* _THE PROBLEM_:
Search the data for "power" and copy every matching line.

-*-*-

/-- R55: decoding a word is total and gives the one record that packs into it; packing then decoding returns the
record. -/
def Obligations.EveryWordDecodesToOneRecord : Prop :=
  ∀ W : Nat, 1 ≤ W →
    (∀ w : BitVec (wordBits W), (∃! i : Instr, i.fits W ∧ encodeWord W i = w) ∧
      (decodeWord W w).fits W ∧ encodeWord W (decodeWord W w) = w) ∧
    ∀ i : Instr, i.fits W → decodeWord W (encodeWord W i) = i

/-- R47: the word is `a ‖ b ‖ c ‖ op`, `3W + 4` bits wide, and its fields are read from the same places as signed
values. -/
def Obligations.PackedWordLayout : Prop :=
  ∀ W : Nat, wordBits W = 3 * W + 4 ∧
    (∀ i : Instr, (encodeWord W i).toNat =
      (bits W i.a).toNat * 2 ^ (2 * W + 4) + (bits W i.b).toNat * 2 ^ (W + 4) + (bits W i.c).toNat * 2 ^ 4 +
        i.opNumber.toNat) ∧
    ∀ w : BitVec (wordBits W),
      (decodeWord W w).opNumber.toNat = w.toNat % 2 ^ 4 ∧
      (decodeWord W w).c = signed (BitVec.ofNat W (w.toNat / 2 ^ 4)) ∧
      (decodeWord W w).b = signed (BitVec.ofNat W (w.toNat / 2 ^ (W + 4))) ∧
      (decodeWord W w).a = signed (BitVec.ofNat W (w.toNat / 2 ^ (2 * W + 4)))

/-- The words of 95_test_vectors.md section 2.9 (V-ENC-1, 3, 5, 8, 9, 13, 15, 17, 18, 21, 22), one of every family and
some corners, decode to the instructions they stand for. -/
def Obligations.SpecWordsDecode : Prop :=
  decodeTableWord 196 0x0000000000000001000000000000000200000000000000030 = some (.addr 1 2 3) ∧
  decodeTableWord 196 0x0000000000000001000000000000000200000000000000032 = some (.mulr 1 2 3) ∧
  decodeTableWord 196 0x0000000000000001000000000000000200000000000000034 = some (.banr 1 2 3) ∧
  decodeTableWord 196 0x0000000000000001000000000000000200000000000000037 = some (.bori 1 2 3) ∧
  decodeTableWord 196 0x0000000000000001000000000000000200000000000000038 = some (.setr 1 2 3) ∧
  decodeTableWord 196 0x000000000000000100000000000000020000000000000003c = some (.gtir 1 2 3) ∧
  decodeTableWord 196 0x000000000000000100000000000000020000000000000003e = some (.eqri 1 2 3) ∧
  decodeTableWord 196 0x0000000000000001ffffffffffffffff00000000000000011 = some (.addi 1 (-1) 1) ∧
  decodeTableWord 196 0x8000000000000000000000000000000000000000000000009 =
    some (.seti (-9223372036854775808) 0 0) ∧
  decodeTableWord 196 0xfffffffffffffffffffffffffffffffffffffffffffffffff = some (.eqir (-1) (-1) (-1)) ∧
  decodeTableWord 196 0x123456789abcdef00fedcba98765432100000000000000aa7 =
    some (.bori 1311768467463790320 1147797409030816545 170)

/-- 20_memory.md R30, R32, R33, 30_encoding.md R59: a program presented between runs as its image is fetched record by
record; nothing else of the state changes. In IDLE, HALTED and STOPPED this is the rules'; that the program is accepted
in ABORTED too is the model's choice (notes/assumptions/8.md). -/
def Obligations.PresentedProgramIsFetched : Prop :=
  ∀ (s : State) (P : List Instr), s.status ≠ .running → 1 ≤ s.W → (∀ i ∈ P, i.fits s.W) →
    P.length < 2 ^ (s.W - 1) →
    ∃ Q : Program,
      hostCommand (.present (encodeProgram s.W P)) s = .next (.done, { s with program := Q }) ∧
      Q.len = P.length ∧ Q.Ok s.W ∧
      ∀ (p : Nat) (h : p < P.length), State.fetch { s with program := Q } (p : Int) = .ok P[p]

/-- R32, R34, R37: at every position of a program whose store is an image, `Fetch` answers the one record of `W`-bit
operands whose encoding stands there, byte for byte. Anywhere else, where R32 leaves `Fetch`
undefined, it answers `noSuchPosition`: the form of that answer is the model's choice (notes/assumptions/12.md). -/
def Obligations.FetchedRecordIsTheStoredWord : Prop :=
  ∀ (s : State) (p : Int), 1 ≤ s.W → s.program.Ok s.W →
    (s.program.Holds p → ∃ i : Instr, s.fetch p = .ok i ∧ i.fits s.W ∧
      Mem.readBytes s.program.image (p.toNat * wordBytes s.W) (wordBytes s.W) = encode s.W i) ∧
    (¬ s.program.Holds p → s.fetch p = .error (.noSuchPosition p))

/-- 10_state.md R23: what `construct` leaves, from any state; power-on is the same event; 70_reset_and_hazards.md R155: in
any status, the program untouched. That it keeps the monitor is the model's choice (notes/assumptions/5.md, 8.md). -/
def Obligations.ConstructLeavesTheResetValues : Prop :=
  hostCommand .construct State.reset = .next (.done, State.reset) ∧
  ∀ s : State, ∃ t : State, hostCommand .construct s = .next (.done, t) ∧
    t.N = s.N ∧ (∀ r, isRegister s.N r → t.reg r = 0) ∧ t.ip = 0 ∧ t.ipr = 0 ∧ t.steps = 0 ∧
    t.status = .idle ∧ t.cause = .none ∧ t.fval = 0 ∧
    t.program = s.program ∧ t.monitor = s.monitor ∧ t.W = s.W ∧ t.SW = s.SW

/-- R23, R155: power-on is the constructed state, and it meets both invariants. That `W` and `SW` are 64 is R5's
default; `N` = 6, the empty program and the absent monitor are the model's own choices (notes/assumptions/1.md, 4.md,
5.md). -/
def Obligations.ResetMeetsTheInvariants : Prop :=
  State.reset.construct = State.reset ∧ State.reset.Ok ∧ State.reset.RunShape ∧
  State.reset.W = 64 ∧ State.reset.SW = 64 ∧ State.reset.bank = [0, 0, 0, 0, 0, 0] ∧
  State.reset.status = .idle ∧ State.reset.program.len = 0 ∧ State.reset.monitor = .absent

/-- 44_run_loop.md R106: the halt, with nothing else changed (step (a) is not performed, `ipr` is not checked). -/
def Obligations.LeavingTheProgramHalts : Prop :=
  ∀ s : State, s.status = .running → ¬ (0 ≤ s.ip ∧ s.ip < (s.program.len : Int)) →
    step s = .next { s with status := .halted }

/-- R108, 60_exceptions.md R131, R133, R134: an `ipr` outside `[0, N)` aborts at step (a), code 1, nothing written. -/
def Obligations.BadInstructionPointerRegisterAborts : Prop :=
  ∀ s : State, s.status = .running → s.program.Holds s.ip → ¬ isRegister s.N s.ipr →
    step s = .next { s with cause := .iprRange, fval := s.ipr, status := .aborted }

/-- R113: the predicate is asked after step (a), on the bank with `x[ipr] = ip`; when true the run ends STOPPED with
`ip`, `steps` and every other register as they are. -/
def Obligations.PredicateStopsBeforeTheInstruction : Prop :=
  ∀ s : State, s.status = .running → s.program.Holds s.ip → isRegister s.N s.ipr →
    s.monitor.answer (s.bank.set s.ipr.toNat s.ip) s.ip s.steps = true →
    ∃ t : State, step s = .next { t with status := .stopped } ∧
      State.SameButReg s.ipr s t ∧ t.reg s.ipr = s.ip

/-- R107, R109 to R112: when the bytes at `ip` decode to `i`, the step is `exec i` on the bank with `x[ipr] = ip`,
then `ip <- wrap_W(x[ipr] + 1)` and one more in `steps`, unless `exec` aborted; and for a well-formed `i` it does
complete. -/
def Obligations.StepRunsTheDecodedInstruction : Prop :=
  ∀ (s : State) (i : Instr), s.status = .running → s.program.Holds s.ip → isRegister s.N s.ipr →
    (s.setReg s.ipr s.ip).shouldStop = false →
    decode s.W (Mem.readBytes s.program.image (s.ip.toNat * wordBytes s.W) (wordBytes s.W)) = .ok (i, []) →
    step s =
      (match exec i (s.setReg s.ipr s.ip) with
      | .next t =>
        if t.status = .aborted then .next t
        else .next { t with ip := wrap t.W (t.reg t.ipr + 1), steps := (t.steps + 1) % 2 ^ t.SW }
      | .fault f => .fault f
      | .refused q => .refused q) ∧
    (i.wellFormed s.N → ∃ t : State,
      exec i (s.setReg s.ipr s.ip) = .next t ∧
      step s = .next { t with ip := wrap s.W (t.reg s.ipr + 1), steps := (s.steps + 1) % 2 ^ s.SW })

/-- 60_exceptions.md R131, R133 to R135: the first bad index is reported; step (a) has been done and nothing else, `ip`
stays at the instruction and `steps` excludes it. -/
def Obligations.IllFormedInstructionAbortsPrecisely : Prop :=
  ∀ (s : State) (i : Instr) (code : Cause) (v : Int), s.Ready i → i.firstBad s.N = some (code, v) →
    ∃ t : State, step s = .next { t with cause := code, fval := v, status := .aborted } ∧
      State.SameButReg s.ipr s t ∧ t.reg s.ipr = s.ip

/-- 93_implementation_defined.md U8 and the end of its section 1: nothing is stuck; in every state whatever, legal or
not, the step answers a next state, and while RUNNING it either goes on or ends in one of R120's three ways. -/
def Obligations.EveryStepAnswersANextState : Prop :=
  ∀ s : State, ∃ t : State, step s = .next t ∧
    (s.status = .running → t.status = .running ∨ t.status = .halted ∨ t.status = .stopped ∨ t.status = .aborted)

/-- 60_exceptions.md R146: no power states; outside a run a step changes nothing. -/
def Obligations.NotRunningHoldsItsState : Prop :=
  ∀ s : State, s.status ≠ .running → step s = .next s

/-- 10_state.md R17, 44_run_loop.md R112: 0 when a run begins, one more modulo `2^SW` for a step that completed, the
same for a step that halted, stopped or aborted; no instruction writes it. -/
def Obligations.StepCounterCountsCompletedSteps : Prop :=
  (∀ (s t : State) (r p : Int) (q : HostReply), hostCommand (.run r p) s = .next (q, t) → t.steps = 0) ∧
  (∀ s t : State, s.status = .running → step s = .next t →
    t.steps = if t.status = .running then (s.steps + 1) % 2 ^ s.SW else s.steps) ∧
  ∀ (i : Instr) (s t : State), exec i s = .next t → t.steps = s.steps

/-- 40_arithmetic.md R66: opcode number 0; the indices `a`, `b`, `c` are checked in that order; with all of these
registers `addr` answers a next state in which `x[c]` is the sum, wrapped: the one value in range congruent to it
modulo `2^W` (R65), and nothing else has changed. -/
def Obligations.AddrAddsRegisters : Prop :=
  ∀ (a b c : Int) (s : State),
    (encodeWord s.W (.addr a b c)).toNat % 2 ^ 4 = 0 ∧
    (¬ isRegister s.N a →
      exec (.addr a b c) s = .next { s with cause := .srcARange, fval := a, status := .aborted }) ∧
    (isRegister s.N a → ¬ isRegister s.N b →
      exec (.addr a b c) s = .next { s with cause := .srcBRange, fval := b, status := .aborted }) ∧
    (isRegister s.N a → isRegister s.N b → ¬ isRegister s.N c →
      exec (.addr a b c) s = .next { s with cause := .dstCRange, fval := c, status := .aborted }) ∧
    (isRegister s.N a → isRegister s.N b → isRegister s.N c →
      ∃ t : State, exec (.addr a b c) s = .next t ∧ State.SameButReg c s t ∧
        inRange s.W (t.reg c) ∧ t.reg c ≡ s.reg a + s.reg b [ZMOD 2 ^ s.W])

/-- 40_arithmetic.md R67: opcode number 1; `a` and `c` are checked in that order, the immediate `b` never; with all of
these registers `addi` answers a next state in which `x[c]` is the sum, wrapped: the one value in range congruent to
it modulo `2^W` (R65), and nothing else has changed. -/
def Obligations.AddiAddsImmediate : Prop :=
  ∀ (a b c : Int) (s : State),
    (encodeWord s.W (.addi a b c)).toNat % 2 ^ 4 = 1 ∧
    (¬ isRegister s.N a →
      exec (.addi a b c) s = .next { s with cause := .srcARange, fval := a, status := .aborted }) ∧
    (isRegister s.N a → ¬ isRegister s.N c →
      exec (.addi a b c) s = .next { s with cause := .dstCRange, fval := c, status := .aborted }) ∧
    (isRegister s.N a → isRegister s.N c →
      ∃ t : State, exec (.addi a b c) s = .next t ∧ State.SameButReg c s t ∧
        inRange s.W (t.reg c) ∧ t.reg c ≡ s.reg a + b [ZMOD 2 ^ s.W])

-*-*-

* _TASK RESULT_:
/-- 10_state.md R23: what `construct` leaves, from any state; power-on is the same event; 70_reset_and_hazards.md R155: in
/-- R23, R155: power-on is the constructed state, and it meets both invariants. That `W` and `SW` are 64 is R5's
/-- 60_exceptions.md R146: no power states; outside a run a step changes nothing. -/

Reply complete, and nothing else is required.